What you need to do: Exactly as written, copy the lines of the data below from the first through the one containing "simp only [symOperand, BitVec.toNat_setWidth];".

Exercise material:
/-- Steps S1 to S5 keep the invariant. -/
theorem inv_encodeSymbol {s : State} (h : s.Inv) (hs : s.state = .encActive) {x : BitVec 12} (hx : x.toNat < 2 ^ s.r) : (encodeSymbol x s).Inv := by
  obtain ⟨e1, e2, e3, e4, e5, e6⟩ := h.encoder hs
  obtain ⟨a, b, c, d, e⟩ := State.Inv.active h (.inl hs)
  have hpw := two_pow_root_bounds a
  have hrc := State.Inv.literal_runCode h (.inl hs) hx
  unfold encodeSymbol
  split
  · rename_i hcv
    split
    · rename_i k hk
      obtain ⟨k1, k2, k3⟩ := State.camSearch_some h.listed.wf hk
      refine ⟨h.stream, h.record, ⟨by simp [hcv], h.empty.2⟩, h.packer, h.unpacker, h.listed, h.entries, h.unique, fun _ => ⟨e1, e2, e3, e4, fun _ => ⟨k2, ?_⟩, by simp [hcv]⟩, h.decoder⟩
      simp only [firstCode, State.r, clrCode, eoiCode] at *
      omega
    · rename_i hk
      have hcam := State.camSearch_none.mp hk
      have hcur := e5 hcv
      have hsym : (symOperand x).toNat = x.toNat := by
        simp only [symOperand, BitVec.toNat_setWidth]; apply Nat.mod_eq_of_lt; omega
      have hp := (Packer.pack_spec s.cur h.packer c)
      -- the state after the miss
      have hml : (encodeMiss x s).dictListsPresent :=
        listed_after_insert (s := s) (t := encodeMiss x s) (e := ⟨s.cur, symOperand x⟩) h.listed (encodeMiss_r x s)
          (encodeMiss_dict x s) (by rw [encodeMiss_n]) d
      have hdict : (encodeMiss x s).dict = s.dict ++ [(s.n, ⟨s.cur, symOperand x⟩)] := by
        rw [dict_after_insert (s := s) (t := encodeMiss x s) (e := ⟨s.cur, symOperand x⟩) h.listed
          (encodeMiss_dict x s), if_pos e2]
      have hme : (encodeMiss x s).entriesLegal := 
        entries_after_insert (s := s) (t := encodeMiss x s) (e := ⟨s.cur, symOperand x⟩) h.listed (encodeMiss_r x s)
          (encodeMiss_dict x s) h.entries (fun _ => hcur.1) hcur.2.1 hcur.2.2 (by rw [hsym]; exact hx)
      have hun : ((encodeMiss x s).dict.map Prod.snd).Nodup := by
        rw [hdict, List.map_append, List.nodup_append]
        refine ⟨h.unique e1, by simp, ?_⟩
        intro p hp q hq
        obtain ⟨p', hp', rfl⟩ := List.mem_map.mp hp
        simp only [List.map_cons, List.map_nil, List.mem_singleton] at hq
        subst hq
        intro heq
        have hb := h.listed.bounds hp'
        exact hcam p' hp' ⟨hb.1, lt_of_lt_of_le hb.2 (Nat.min_le_left _ _), heq⟩
      have fn : (encodeMiss x s).n = s.n + 1 := encodeMiss_n x s
      have fw : (encodeMiss x s).w = s.w := encodeMiss_w x s
      have fr : (encodeMiss x s).r = s.r := encodeMiss_r x s
      have fpk : (encodeMiss x s).pk = (s.pk.pack s.w s.cur).1 := encodeMiss_pk x s
      have fst : (encodeMiss x s).state = .encActive := by rw [encodeMiss_state, hs]
      have fm : (encodeMiss x s).mode = .enc := by rw [encodeMiss_mode, e1]
      have ferr : (encodeMiss x s).err = s.err := encodeMiss_err x s
      have feri : (encodeMiss x s).errInfo = s.errInfo := encodeMiss_errInfo x s
      have fcv : (encodeMiss x s).curV = true := by rw [encodeMiss_curV, hcv]
      have fc : (encodeMiss x s).cur = x := encodeMiss_cur x s
      have fpv : (encodeMiss x s).prevV = s.prevV := encodeMiss_prevV x s
      have fp : (encodeMiss x s).prev = s.prev := encodeMiss_prev x s
      have fub : (encodeMiss x s).ub = s.ub := encodeMiss_ub x s
      generalize encodeMiss x s = t at *
      unfold encodeWidthStep
      have hrec : s.recordLegal := h.record
      have hw1 : 2 ^ s.w = 2 * 2 ^ (s.w - 1) := by
        have : s.w = s.w - 1 + 1 := by simp only [initialWidth] at b; omega
        conv_lhs => rw [this, pow_succ]
        ring
      split
      · rename_i hnw
        split
        · -- overflow
          rename_i hov
          have hclr : (pack 12 t.clr t).pk.ok := (Packer.pack_spec _ (by rw [fpk]; exact hp.1) le_rfl).1
          have hb : x.toNat < clrCode s.r := hx
          unfold overflowReset
          refine ⟨.inr ?_, ?_, ?_, hclr, ?_, ?_, ?_, ?_, ?_, ?_⟩
          · show rootOk t.r ∧ initialWidth t.r ≤ initialWidth t.r ∧ initialWidth t.r ≤ 12 ∧ firstCode t.r ≤ firstCode t.r ∧ firstCode t.r ≤ 4096 ∧ t.state ≠ .idle
            rw [fr, fst]
            simp only [rootOk, Config.minRoot, Config.maxRoot] at a
            refine ⟨a, le_rfl, by simp only [initialWidth]; omega, le_rfl, by simp only [firstCode]; omega, by simp⟩
          · show (t.state = .error ↔ t.err ≠ .none) ∧ (t.err = .none → t.errInfo = 0)
            rw [fst, ferr, feri, ← hs]; exact hrec
          · show (true = false → _) ∧ (t.prevV = false → t.prev = 0)
            rw [fpv, fp]; exact ⟨by simp, h.empty.2⟩
          · show t.ub.ok
            rw [fub]; exact h.unpacker
          · show ([].map Prod.fst) = List.range' (firstCode t.r) (min (firstCode t.r) 4096 - firstCode t.r)
            rw [fr, Nat.min_eq_left (by simp only [firstCode]; omega)]; simp
          · intro p hp; cases hp
          · intro _; exact List.nodup_nil
          · intro _
            show t.mode = .enc ∧ firstCode t.r < 4096 ∧ 2 ^ (initialWidth t.r - 1) ≤ firstCode t.r ∧ firstCode t.r < 2 ^ initialWidth t.r ∧ (true = true → x.toNat < firstCode t.r ∧ x.toNat ≠ clrCode t.r ∧ x.toNat ≠ eoiCode t.r) ∧ (true = false → _)
            rw [fr, fm]
            simp only [firstCode, initialWidth, clrCode, eoiCode, Nat.add_sub_cancel, pow_succ] at *
            refine ⟨trivial, by omega, by omega, by omega, fun _ => by omega, by simp⟩
          · intro hd
            have : t.state = .decActive := hd
            simp [fst] at this
        · rename_i hov
          have hw12 : s.w < 12 := by rw [fw] at hov; simp only [Config.maxw] at hov; omega
          have hle : 2 ^ (s.w + 1) ≤ 2 ^ 12 := Nat.pow_le_pow_right (by norm_num) (by omega)
          have h2 : 2 ^ (s.w + 1) = 2 * 2 ^ s.w := by rw [pow_succ]; ring
          rw [fn, fw] at hnw
          refine ⟨.inr ?_, ?_, ?_, ?_, ?_, hml, hme, fun _ => hun, ?_, ?_⟩
          · show rootOk t.r ∧ initialWidth t.r ≤ t.w + 1 ∧ t.w + 1 ≤ 12 ∧ firstCode t.r ≤ t.n ∧ t.n ≤ 4096 ∧ t.state ≠ .idle
            rw [fr, fw, fn, fst]
            exact ⟨a, by omega, by omega, by omega, by omega, by simp⟩
          · show (t.state = .error ↔ t.err ≠ .none) ∧ (t.err = .none → t.errInfo = 0)
            rw [fst, ferr, feri, ← hs]; exact hrec
          · show (t.curV = false → _) ∧ (t.prevV = false → t.prev = 0)
            rw [fcv, fpv, fp]; exact ⟨by simp, h.empty.2⟩
          · show t.pk.ok
            rw [fpk]; exact hp.1
          · show t.ub.ok
            rw [fub]; exact h.unpacker
          · intro _
            show t.mode = .enc ∧ t.n < 4096 ∧ 2 ^ (t.w + 1 - 1) ≤ t.n ∧ t.n < 2 ^ (t.w + 1) ∧ (t.curV = true → t.cur.toNat < t.n ∧ t.cur.toNat ≠ clrCode t.r ∧ t.cur.toNat ≠ eoiCode t.r) ∧ (t.curV = false → _)
            rw [fr, fm, fn, fw, fcv, fc]
            exact ⟨rfl, by omega, by rw [Nat.add_sub_cancel]; omega, by omega, fun _ => ⟨by have := hrc.1; omega, hrc.2⟩, by simp⟩
          · intro hd
            have : t.state = .decActive := hd
            simp [fst] at this
      · rename_i hnw
        rw [fn, fw] at hnw
        have hle : 2 ^ s.w ≤ 2 ^ 12 := Nat.pow_le_pow_right (by norm_num) c
        refine ⟨.inr ?_, ?_, ?_, ?_, ?_, hml, hme, fun _ => hun, ?_, ?_⟩
        · rw [fr, fw, fn, fst]
          exact ⟨a, by omega, by show s.w ≤ 12; omega, by omega, by show s.n + 1 ≤ 4096; omega, by simp⟩
        · show (t.state = .error ↔ t.err ≠ .none) ∧ (t.err = .none → t.errInfo = 0)
          rw [fst, ferr, feri, ← hs]; exact hrec
        · show (t.curV = false → _) ∧ (t.prevV = false → t.prev = 0)
          rw [fcv, fpv, fp]; exact ⟨by simp, h.empty.2⟩
        · rw [fpk]; exact hp.1
        · rw [fub]; exact h.unpacker
        · intro _
          show t.mode = .enc ∧ t.n < 4096 ∧ 2 ^ (t.w - 1) ≤ t.n ∧ t.n < 2 ^ (t.w) ∧ (t.curV = true → t.cur.toNat < t.n ∧ t.cur.toNat ≠ clrCode t.r ∧ t.cur.toNat ≠ eoiCode t.r) ∧ (t.curV = false → _)
          rw [fr, fm, fn, fw, fcv, fc]
          exact ⟨rfl, by omega, by omega, by omega, fun _ => ⟨by have := hrc.1; omega, hrc.2⟩, by simp⟩
        · intro hd
          simp [fst] at hd
  · exact inv_takeLiteral h hs hx
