-- ==== Sys2Proof/Laws/PerInstr.lean ====
section
/-! SUPPORT. Laws about every instruction as syntax, one lemma per constructor. -/

namespace Sys2Proof.Laws.TableRow

/-- The word of the instruction is in its row of `spec/opcode_table.json`: the mask and the match of a command, the test of
a code class. -/
def matchesRow (x : CodeContext) (i : Instr) : Prop :=
  match i, encode x i with
  | .startEnc _, .command w => w &&& 0xFFF0#16 = 0x1000#16
  | .startDec _, .command w => w &&& 0xFFF0#16 = 0x2000#16
  | .encSym _, .command w => w &&& 0xF000#16 = 0x3000#16
  | .encEnd, .command w => w &&& 0xFFFF#16 = 0x4000#16
  | .decByte _, .command w => w &&& 0xFF00#16 = 0x5000#16
  | .decEnd, .command w => w &&& 0xFFFF#16 = 0x6000#16
  | .reservedOp0 _, .command w => w &&& 0xF000#16 = 0x0000#16
  | .reservedOps _ _, .command w => 0x7000 ≤ w.toNat
  | .lit _, .code c => c.toNat < 2 ^ x.r
  | .clr, .code c => c.toNat = 2 ^ x.r
  | .eoi, .code c => c.toNat = 2 ^ x.r + 1
  | .dic _, .code c => 2 ^ x.r + 2 ≤ c.toNat ∧ c.toNat < min x.n 4096
  | .kwk _, .code c => c.toNat = x.n ∧ x.prevV = true
  | .bad _, .code c => x.n < c.toNat ∨ c.toNat = x.n ∧ x.prevV = false
  | .pair _ _, .pair _ => True
  | _, _ => False

/-- A well-formed instruction's word is in its row. -/
def Statement (i : Instr) : Prop := ∀ x : CodeContext, i.wellFormed x = true → matchesRow x i

/-- The masked word of a command whose mask covers the operation code and the high bits of the argument. -/
theorem masked_commandWord (op : BitVec 4) (arg m : BitVec 12) :
    commandWord op arg &&& ((0xF#4 ++ m : BitVec 16)) = commandWord op (arg &&& m) := by
  apply BitVec.eq_of_getLsbD_eq
  intro i hi
  simp only [commandWord, BitVec.getLsbD_and, BitVec.getLsbD_append]
  split
  · rfl
  · have h4 : i - 12 < 4 := by omega
    have : (0xF#4).getLsbD (i - 12) = true := by
      generalize i - 12 = j at h4; interval_cases j <;> rfl
    simp [this]

theorem startEnc (r : BitVec 4) : Statement (.startEnc r) := fun _ _ =>
  (by decide : ∀ r : BitVec 4, commandWord 0x1#4 (0#8 ++ r) &&& 0xFFF0#16 = 0x1000#16) r

theorem startDec (r : BitVec 4) : Statement (.startDec r) := fun _ _ =>
  (by decide : ∀ r : BitVec 4, commandWord 0x2#4 (0#8 ++ r) &&& 0xFFF0#16 = 0x2000#16) r

theorem encSym (s : BitVec 12) : Statement (.encSym s) := fun _ _ =>
  (masked_commandWord 0x3#4 s 0#12).trans (by rw [BitVec.and_zero]; decide)

theorem encEnd : Statement .encEnd := fun _ _ => by show commandWord 0x4#4 0#12 &&& 0xFFFF#16 = 0x4000#16; decide

theorem decByte (b : Byte) : Statement (.decByte b) := fun _ _ =>
  (by decide : ∀ b : BitVec 8, commandWord 0x5#4 (0#4 ++ b) &&& 0xFF00#16 = 0x5000#16) b

theorem decEnd : Statement .decEnd := fun _ _ => by show commandWord 0x6#4 0#12 &&& 0xFFFF#16 = 0x6000#16; decide

theorem reservedOp0 (arg : BitVec 12) : Statement (.reservedOp0 arg) := fun _ _ =>
  (masked_commandWord 0x0#4 arg 0#12).trans (by rw [BitVec.and_zero]; decide)

theorem reservedOps (op : BitVec 4) (arg : BitVec 12) : Statement (.reservedOps op arg) := by
  intro x h
  have h7 : 7 ≤ op.toNat := of_decide_eq_true h
  show 0x7000 ≤ (op ++ arg).toNat
  rw [BitVec.toNat_append, Nat.shiftLeft_eq]
  have := Nat.left_le_or (n := op.toNat * 2 ^ 12) (m := arg.toNat)
  omega

theorem lit (c : Code) : Statement (.lit c) := fun x h =>
  of_decide_eq_true (p := c.toNat < 2 ^ x.r) h

theorem clr : Statement .clr := by
  intro x h
  have hr : rootOk x.r := of_decide_eq_true h
  show (BitVec.ofNat 12 (2 ^ x.r)).toNat = 2 ^ x.r
  have : 2 ^ x.r ≤ 2 ^ 10 := Nat.pow_le_pow_right (by norm_num) hr.2
  rw [BitVec.toNat_ofNat]; exact Nat.mod_eq_of_lt (by omega)

theorem eoi : Statement .eoi := by
  intro x h
  have hr : rootOk x.r := of_decide_eq_true h
  show (BitVec.ofNat 12 (2 ^ x.r + 1)).toNat = 2 ^ x.r + 1
  have : 2 ^ x.r ≤ 2 ^ 10 := Nat.pow_le_pow_right (by norm_num) hr.2
  rw [BitVec.toNat_ofNat]; exact Nat.mod_eq_of_lt (by omega)

theorem dic (c : Code) : Statement (.dic c) := fun x h =>
  of_decide_eq_true (p := 2 ^ x.r + 2 ≤ c.toNat ∧ c.toNat < min x.n 4096) h

theorem kwk (c : Code) : Statement (.kwk c) := by
  intro x h
  obtain ⟨h1, h2⟩ := (Bool.and_eq_true _ _).mp h
  exact ⟨(of_decide_eq_true h1).2, h2⟩

theorem bad (c : Code) : Statement (.bad c) := by
  intro x h
  obtain ⟨-, h2, h3⟩ := of_decide_eq_true h
  show x.n < c.toNat ∨ c.toNat = x.n ∧ x.prevV = false
  have hc := c.isLt
  simp only [Config.codes] at h2
  rcases Nat.lt_or_ge x.n c.toNat with h | h
  · exact .inl h
  · have heq : c.toNat = x.n := by omega
    exact .inr ⟨heq, by simpa [heq] using h3⟩

theorem pair (width : BitVec 4) (code : Code) : Statement (.pair width code) := fun _ _ => trivial

end Sys2Proof.Laws.TableRow
end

Result below:
/-- Steps S1 to S5 keep the invariant. -/
theorem inv_encodeSymbol {s : State} (h : s.Inv) (hs : s.state = .encActive) {x : BitVec 12} (hx : x.toNat < 2 ^ s.r) : (encodeSymbol x s).Inv := by
  obtain ⟨e1, e2, e3, e4, e5, e6⟩ := h.encoder hs
  obtain ⟨a, b, c, d, e⟩ := State.Inv.active h (.inl hs)
  have hpw := two_pow_root_bounds a
  have hrc := State.Inv.literal_runCode h (.inl hs) hx
  unfold encodeSymbol
  split
  · rename_i hcv
    split
    · rename_i k hk
      obtain ⟨k1, k2, k3⟩ := State.camSearch_some h.listed.wf hk
      refine ⟨h.stream, h.record, ⟨by simp [hcv], h.empty.2⟩, h.packer, h.unpacker, h.listed, h.entries, h.unique, fun _ => ⟨e1, e2, e3, e4, fun _ => ⟨k2, ?_⟩, by simp [hcv]⟩, h.decoder⟩
      simp only [firstCode, State.r, clrCode, eoiCode] at *
      omega
    · rename_i hk
      have hcam := State.camSearch_none.mp hk
      have hcur := e5 hcv
      have hsym : (symOperand x).toNat = x.toNat := by
        simp only [symOperand, BitVec.toNat_setWidth]; apply Nat.mod_eq_of_lt; omega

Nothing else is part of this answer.